Every parent’s worst nightmare is getting a call to say their teen children have been in an accident. We could keep them all safe by not letting them drive, but that’s just not practical. With a few simple strategies, we can ensure that teenage drivers not only have a safer driving experience, but also gain rewards like cheaper car insurance.

Safety First – Switch the Cell Phone OFF

Numerous studies have shown that using a cell phone while driving is equivalent to driving while drunk. Let that sink in. It’s not enough putting it on hands free or switching it to silent mode. Get your teens to turn the phone OFF. They can’t afford to shed even one percent of their concentration.


Stay within speed limits

The speed limit is designated specifically to save lives and protect drivers and other members of the public. If our teens are staying within and around these limits, their speeds are safe. Not too slow, not too fast. According to the National Highway Traffic Safety Administration, speed was the major factor in 31 percent of teen-driver fatalities in 2016.


Keep your distance

Less-experienced drivers are often unaware of a car’s safe braking/stopping distance, especially in rain and snow. A good rule of thumb is to keep at least a car’s length between yourself and the car in front. This needs to be lengthened when conditions are bad, or when driving at greater speeds.
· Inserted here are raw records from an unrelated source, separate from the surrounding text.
-- ==== Sys2Proof/Syntax.lean ====
section
/-! DEFINITION. The commands of the Citum with their operands. A host access carries the world of its function
(R496); the other rows carry what the outside shows the device (packets, edges, readings, instants). -/

namespace Sys2Proof

/-- What the check of a delivered queue word finds (R215, R216). -/
inductive Ecc where
  | clean | corrected | uncorrectable
  deriving DecidableEq, Repr

/-- What a local store access of a firing meets (R246, R248). -/
inductive LsErr where
  | none | corrected | uncorrectable | overflow
  deriving DecidableEq, Repr

/-- What a read of the HBM meets (R209): the 64-byte units that an uncorrectable error affects. -/
inductive HbmErr where
  | none | corrected | uncorrectable (units : List Nat)
  deriving DecidableEq, Repr

/-- What reading a structure image shows the SCU: whether the source read completed, and the bytes read (R314). -/
structure ImageObs where
  readOk : Bool
  bytes : List Nat
  deriving DecidableEq, Repr

/-- A Ricel packet as a lane of the Citum receives it (R65, R66): SEQ, DBLK and CRC of its END block, the header of its
START block, its data blocks, the number of the block it ends at, whether another block stood inside it, and the instant it arrives (LTU
units). -/
structure Packet where
  seq : BitVec 8
  dblk : BitVec 8
  crc : BitVec 32
  hdr : BitVec 56
  words : List (BitVec 64)
  blk : Nat
  broken : Bool
  time : Int := 0
  deriving DecidableEq, Repr

/-- The round trip of an ECHO in timing units, and the instant its reply arrives (R85). -/
structure EchoTrip where
  trip : Nat
  time : Int := 0
  deriving DecidableEq, Repr

/-- A Kelim frame as a lane receives it (R65, R346, R349): SEQ, DBLK and CRC of its END block, the body of its START block,
its data blocks, whether another block stood inside it, and the control blocks that came on the lane since the frame before (byte 0
and body). -/
structure KFrame where
  seq : BitVec 8
  dblk : BitVec 11
  crc : BitVec 32
  hdr : BitVec 56
  words : List (BitVec 64)
  broken : Bool
  ctl : List (BitVec 8 × BitVec 56) := []
  deriving DecidableEq, Repr

/-- What the training of a Kelim lane with block lock shows (R85, R348): the PRBS31 errors counted here and at the other end, and the
round trip of ECHO and its TURN in timing units. -/
structure KTrain where
  up : BitVec 32 := 0
  down : BitVec 32 := 0
  trip : Nat := 0
  turn : BitVec 20 := 0
  deriving DecidableEq, Repr

/-- A lane that acquires block lock, and on a lane in 8b/10b the characters received (R61, R90). -/
structure LockSeen where
  lane : Fin 192
  chars : List (BitVec 9) := []
  deriving DecidableEq, Repr

/-- An SD_REFCLK input that has stopped, or that runs again (R565). -/
structure RefClk where
  clock : Fin 6
  runs : Bool := false
  deriving DecidableEq, Repr

/-- The level of a pin when it is sampled, and the instant (R104). -/
structure PinSample where
  level : Bool
  time : Int
  deriving DecidableEq, Repr

/-- The instant a line comes to the store, and what a seam check that it ends meets in the slots it reads (R208, R209). -/
structure StoreSeen where
  time : Int
  seam : List (Nat × HbmErr) := []
  deriving DecidableEq, Repr

/-- A station, at an instant. -/
structure StationAt where
  station : Fin 8
  time : Int
  deriving DecidableEq, Repr

/-- A mailbox ring, at an instant. -/
structure RingAt where
  ring : Fin 2
  time : Int
  deriving DecidableEq, Repr

/-- An access of IEA_ENG_LS_DATA (R249): the value written, none for a read, and what a read meets (R246). -/
structure LsAccess where
  value : Option (BitVec 32)
  err : LsErr := .none
  deriving DecidableEq, Repr

/-- A write of SCU_IMG_CTRL, and whether the image at its source is a partial one (R314). -/
structure ImageGo where
  value : BitVec 32
  part : Bool
  deriving DecidableEq, Repr

/-- A Kelim lane, and the control blocks that came on it first (R346). -/
structure LaneCtl where
  lane : Fin 32
  ctl : List (BitVec 8 × BitVec 56) := []
  deriving DecidableEq, Repr

/-- A BAR2 read of so many bytes (R373), and what reading the HBM meets (R209). -/
structure BarRead where
  bytes : Nat
  err : HbmErr := .none
  deriving DecidableEq, Repr

/-- What NEGOTIATE_ALGORITHMS offers (DSP0274): masks of measurement specifications, opaque data formats, signature and hash algorithms. -/
structure AlgOffer where
  spec : Byte
  other : Byte
  asym : Word
  hash : Word
  deriving DecidableEq, Repr

/-- The SPDM requests of R508, and every other one. -/
inductive SpdmReq where
  | getVersion
  | getCapabilities
  | negotiateAlgorithms (offer : AlgOffer)
  | getDigests
  | getCertificate (slot : BitVec 4) (offset length : BitVec 16)
  | challenge (slot : BitVec 4) (summary : BitVec 8) (nonce : List Byte)
  | getMeasurements (index : BitVec 8) (nonce : List Byte)
  | other (code : BitVec 8)
  deriving DecidableEq, Repr

/-- The transports of R508. -/
inductive Transport where
  | doe0 | doe1 | mctp | east | west
  deriving DecidableEq, Repr

/-- The SPDM message an AUTH frame carries: a request with its version, or the answer to the request outstanding, with the
verdict on it (chain, signature), the owner key digest measured, and the serial of the certificate (R352). -/
inductive SpdmMsg where
  | request (version : BitVec 8) (r : SpdmReq) (busy : Bool)
  | response (ok : Bool) (digest : List Byte) (serial : BitVec 64)
  deriving DecidableEq, Repr
/-- A firmware object as the read of the flash gives it (R500): its bytes from 0 to the end of the signature, and its body. -/
structure FwObs where
  bytes : List Nat
  body : List Nat
  deriving DecidableEq, Repr

/-- The first 16 bytes of a DMA descriptor as the host's memory holds them (R379). -/
structure HostDesc where
  addr : BitVec 64
  len : BitVec 32
  ctrl : BitVec 32
  deriving DecidableEq, Repr

/-- Where a PTP message is addressed, which gives its transport too (R388, R391): a MAC address over IEEE 802.3, or an IPv4 address and a
UDP port. -/
inductive PtpDest where
  | ieee (mac : BitVec 48)
  | udp (ip : BitVec 32) (port : BitVec 16)
  deriving DecidableEq, Repr

/-- What an Announce says of its grandmaster, and the announce interval in LTU units (R391; the fields are those of IEEE 1588-2019,
PRESUMED, log 149). -/
structure PtpDataset where
  prio1 : BitVec 8
  cls : BitVec 8
  accuracy : BitVec 8
  variance : BitVec 16
  prio2 : BitVec 8
  gm : BitVec 64
  steps : BitVec 16
  interval : Nat
  deriving DecidableEq, Repr

/-- A PTP message as the port receives it (R391). `src` is the sender's port identity; times of the master are ns, corrections ns,
instants of this device LTU units. A delay response carries the instant at which the request it answers was sent. -/
inductive PtpMsg where
  | announce (src : BitVec 80) (d : PtpDataset) (t : Int)
  | sync (src : BitVec 80) (seq : BitVec 16) (twoStep : Bool) (origin corr t : Int)
  | followUp (src : BitVec 80) (seq : BitVec 16) (origin corr : Int)
  | delayResp (src : BitVec 80) (seq : BitVec 16) (rx corr sent : Int)
  | other
  deriving DecidableEq, Repr

/-- A write of an entry of an MSI-X table that clears its mask, at instant `time` (R371, R395): the message address and data. -/
structure MsixEntry where
  time : Int
  addr : BitVec 64
  data : BitVec 32
  deriving DecidableEq, Repr

/-- The conversions of the reference in a background calibration (R438): the sum of the 1,024 codes, and the code that a slice with no gain
error gives for the reference, a number of the part that the manual does not state (log 49). -/
structure CalRef where
  sum : Int
  nominal : Nat
  deriving DecidableEq, Repr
Make more use of headlights

Teenagers might only consider putting on their headlights when it’s dark out. It’s natural to assume early on that the only function of headlights is to aid your sight at nighttime. Remind teens that lights are also to help others see you, so using them when it’s lighter out also has safety advantages.


Don’t text

We’ve already covered switching off the cell phone, but for those who can’t manage that step, we at least want to remind teens of the greatest cell phone danger – texting while driving. There is no safe speed or location to both text and drive, it is the one behavior that all drivers, teenage or otherwise, must eliminate from their driving routine.


Take a driving course

Check in your local areas for places offering defensive driving courses. Besides giving you greater skills and experience on the road, insurance companies will also recognize certification as proof of competence and may lower your insurance premiums.


Teens make up a disproportionate number of traffic fatalities. Let’s do everything we can to change that, and make driving safer and more enjoyable for young people.